В тот вечер всё у нас было чудесно и замечательно, и мы не могли наговориться, и насмеяться; и слушали пластинки с записями концертов Поля Мориа. Пластинки были виниловые — такие теперь в продаже не увидишь, разве что в антикварных салонах. Они мне достались от прежнего владельца комнаты вместе с той самой люстрой, которую иногда я использовал как сушилку для своих рубашек. Уезжая на материк, он почему-то оставил тут проигрыватель «Аккорд» и стопку пластинок в ярких конвертах: «Абба», «Спейс», «Битлз», «Тич ин», «Роллинг Стоунз», оркестр Поля Мориа, Джо Дассен…

И под «Воздушную кукурузу» как-то само собой случалось то, что и должно было случиться.
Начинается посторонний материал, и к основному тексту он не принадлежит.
-- ==== Sys2Proof/Certificates/Slice0/Obligations.lean ====
section
/-!
DEFINITION. The statements for the provers, in the order of OBLIGATIONS.json. Conditions are on the state and the operands
alone: `fbv` and `palvOut` are the flags of R28 and R29, `rngStuck` and `palSilent` say that a port never answers (R190 d).
-/

open Sys2Proof Sys2Proof.Machine

/-- R71, R73, R82. Decoding the word of a command gives the command back, with every operand at every value. -/
def Obligations.DecodeEncode : Prop := ∀ i : Instr, decode (encode i) = .ok i

/-- R73, R82. A word that decodes is the word of the command it decodes to: no bit of it is dropped. -/
def Obligations.EncodeDecode : Prop := ∀ (w : Word32) (i : Instr), decode w = .ok i → encode i = w

/-- R73. A word is a command of a row exactly when it has the row's fixed bits; so no word has those of two rows. -/
def Obligations.OpcodeMap : Prop :=
  ∀ (w : Word32) (i : Instr), w &&& i.mask = i.matchWord ↔ ∃ j, decode w = .ok j ∧ j.opcode = i.opcode

/-- R75. A word is illegal exactly when `OP` is reserved, or `Z` is not 0, or a field that carries no operand in its format is
not 0; the all-zero and the all-ones word are illegal; an illegal word that is accepted raises `ERR_ILLEGAL` and changes nothing
else (the port and `rsp_valid` are 0 from the next cycle on, R192). -/
def Obligations.IllegalWords : Prop :=
  (∀ w : Word32, (∃ r, decode w = .error r) ↔
    ((fieldOp w = 0x0#4 ∨ 0xC#4 ≤ fieldOp w) ∨ fieldZ w ≠ 0#4 ∨
      (fieldY w ≠ 0#8 ∧ fieldOp w ≠ 0x3#4 ∧ fieldOp w ≠ 0x4#4) ∨
      (fieldX w ≠ 0#8 ∧ fieldOp w ≠ 0x3#4 ∧ fieldOp w ≠ 0x4#4) ∨
      (fieldV w ≠ 0#8 ∧ fieldOp w ≠ 0x3#4 ∧ fieldOp w ≠ 0x5#4))) ∧
  (∃ r, decode 0x00000000#32 = .error r) ∧ (∃ r, decode 0xFFFFFFFF#32 = .error r) ∧
  (∀ (s : State) (w : Word32) (l : List HostAct) (r : Reject), s.phase = .idle → s.todo = .cmd w :: l →
    decode w = .error r →
    step s = .next { s with todo := l, errcode := .illegal, errinfo := w, cmdr := w, phase := .halt, port := 0,
                            rspValid := false })

/-- 95_test_vectors V-C: some words written out there decode to what stands beside them. -/
def Obligations.SpecWordsDecode : Prop :=
  decode 0x10000000#32 = .ok .fbinit ∧ decode 0x20000000#32 = .ok .palinit ∧
  decode 0x300203C8#32 = .ok (.setpx 3#8 2#8 200#8) ∧ decode 0x40000700#32 = .ok (.getpx 7#8 0#8) ∧
  decode 0x50000080#32 = .ok (.lookup 0x80#8) ∧ decode 0x80000000#32 = .ok .sim ∧
  decode 0x90000000#32 = .ok .scan ∧ decode 0xB0000000#32 = .ok .run

/-- R84. A word presented in `IDLE` that decodes is accepted: the step is its command's meaning, on the state from which the
host's act has been taken. -/
def Obligations.StepRunsDecoded : Prop :=
  ∀ (s : State) (w : Word32) (l : List HostAct) (i : Instr), s.phase = .idle → s.todo = .cmd w :: l →
    decode w = .ok i → step s = exec i (s.setTodo l)

/-- R84, U22. Outside `IDLE` a presented word is ignored: the step is the one made when nothing is presented. -/
def Obligations.WordsIgnoredOutsideIdle : Prop :=
  ∀ (s : State) (w : Word32) (l : List HostAct), s.phase ≠ .idle → s.todo = .cmd w :: l →
    step s = step (s.setTodo (.wait :: l))

/-- R185, R191. The first failing check gives the cause: decoding, then the operand range, then `FBV`, then `PALV`. -/
def Obligations.FaultPriority : Prop :=
  ∀ (s : State) (w : Word32) (l : List HostAct), s.phase = .idle → s.todo = .cmd w :: l →
    (∀ r, decode w = .error r → ∃ t, step s = .next t ∧ t.phase = .halt ∧ t.errcode = .illegal) ∧
    (∀ i, decode w = .ok i →
      (∀ x y, i.coords = some (x, y) → (s.cfg.w ≤ x.toNat ∨ s.cfg.h ≤ y.toNat) →
        ∃ t, step s = .next t ∧ t.phase = .halt ∧ t.errcode = .range) ∧
      ((∀ x y, i.coords = some (x, y) → x.toNat < s.cfg.w ∧ y.toNat < s.cfg.h) →
        (i ≠ .fbinit ∧ i ≠ .palinit ∧ (∀ k, i ≠ .lookup k) → s.fbv = false →
          ∃ t, step s = .next t ∧ t.phase = .halt ∧ t.errcode = .fbUninit) ∧
        ((∃ k, i = .lookup k) ∨ (s.fbv = true ∧ (i = .scan ∨ i = .tick ∨ i = .run)) →
          s.cfg.palMode = .ram → s.palv = false →
          ∃ t, step s = .next t ∧ t.phase = .halt ∧ t.errcode = .palUninit)))

/-- R192, R193. A command that fails a check at acceptance records the cause and its own word, halts, and changes nothing else:
no cell, no palette entry, no flag, no draw, no color request, no response. -/
def Obligations.FaultEntry : Prop :=
  ∀ (i : Instr) (s : State) (e : ErrCode), acceptError i s = some e →
    exec i s = .next { s with errcode := e, errinfo := encode i, cmdr := encode i, phase := .halt, port := 0,
                              rspValid := false }

/-- R194. A halted block keeps its cause, its word and its memories until a reset, and no step exists when the host does nothing
more. -/
def Obligations.HaltLeftByResetOnly : Prop :=
  ∀ s : State, s.phase = .halt →
    (s.todo = [] → step s = .fault .halted) ∧
    (∀ a l, s.todo = a :: l → (a = .wait ∨ ∃ w, a = .cmd w) →
      step s = .next { s with todo := l, rspValid := false }) ∧
    (∀ a l, s.todo = a :: l → (a = .rst ∨ ∃ w n, a = .cut w n) →
      ∃ t, step s = .next t ∧ t.phase = .idle ∧ t.errcode = .none ∧ t.errinfo = 0#32 ∧ t.fbv = false ∧
        (s.cfg.palMode = .ram → t.palv = false))

/-- R211, R212, R216. What reset leaves, from any state: the values of the table, no value in either memory, no request on either
port, and the RandomSource where it was. (What the table gives as unspecified is not stated. That the RandomSource is where it
was also when a draw is awaited, which R213 leaves open, is the model's choice: log entry 14.) -/
def Obligations.ResetValues : Prop :=
  ∀ (s : State) (l : List HostAct), s.todo = .rst :: l →
    ∃ t, step s = .next t ∧ t.phase = .idle ∧ t.cmdr = 0#32 ∧ t.fbv = false ∧
      t.palvOut = decide (s.cfg.palMode ≠ .ram) ∧ t.errcode = .none ∧ t.errinfo = 0#32 ∧ t.port = 0 ∧
      t.rspValid = false ∧ t.rngReq = false ∧ t.palReq = false ∧
      (∀ a, Memory.read? t.fb a = none) ∧ (∀ k, Memory.read? t.palc k = none) ∧
      t.draws = s.draws ∧ t.rngScript = s.rngScript

/-- R213, R216. A reset in the middle of a command, after any number of cycles, leaves the reset state of the build, whatever the
command was doing; only what is outside the block can tell. -/
def Obligations.ResetDuringCommand : Prop :=
  ∀ (s : State) (w : Word32) (n : Nat) (l : List HostAct), s.todo = .cut w n :: l →
    ∃ t : State, step s = .next t ∧
      t = { State.resetOf s.cfg with
            wave := t.wave, draws := t.draws, palLog := t.palLog, rngScript := t.rngScript, resets := s.resets + 1,
            todo := l, rngSilent := s.rngSilent, palSilent := s.palSilent }

/-- R228. A reset during `SHIFT` truncates the waveform: the cycle in which it is sampled is the last one on the record, and the
port is 0 from the next edge on. -/
def Obligations.TornScan : Prop :=
  ∀ s : State, s.phase = .shift →
    s.applyReset.port = 0 ∧ waveCycles s.applyReset.wave = waveCycles s.wave ++ [s.port]

/-- R106. `FBINIT` completes from every state: every cell is 0, `FBV` is 1, the response is 0, and nothing else changes but the
fill counter (whose end value is the model's: log entry 16). -/
def Obligations.FbinitZeroFills : Prop :=
  ∀ s : State, ∃ t, exec .fbinit s = .next t ∧
    (∀ a < s.cfg.npix, Memory.read? t.fb a = some 0#8) ∧
    (∀ a, s.cfg.npix ≤ a → Memory.read? t.fb a = Memory.read? s.fb a) ∧
    t = { s with phase := .idle, cmdr := 0x10000000#32, fb := t.fb, fbv := true, filla := s.cfg.npix,
                 rsp := 0#32, rspValid := true, port := 0 }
Любовь, ты ли это была? И если ты, то почему, скажи, мне нужно было только это гибкое, ласковое тело, и эти волосы, в которые так приятно зарываться лицом, и разнообразие ласк, выдуманных ни ходу, а, может, воскрешённых памятью из каких-то неведомых глубин веков — потом, уже позже, через много-много лет, увижу фрески лупанариев и знаменитого индийского Храма Любви и, пораженный, вспомню всё то, что мифический Приап, лукаво улыбаясь, нашептывал сердцу и заставлял тело двигаться странно, радостно и раскованно. И если это ты была, Любовь, то почему в душе не пели птицы, и в груди не было волнения — как в книгах пишут о тебе, Любовь, и удары сердца не отдавались гулко в голове, почему? И если это ты была, Любовь, то как же так случилось, что я вдруг будто воспарил и над самим собой, и над Зоей — и смотрел на нас и сверху, и сбоку, анфас и профиль — два тела в хрустальном кубе! — и увиденное почему-то смущало, и возбуждалось тело, а сердце замирало в необъяснимой печали.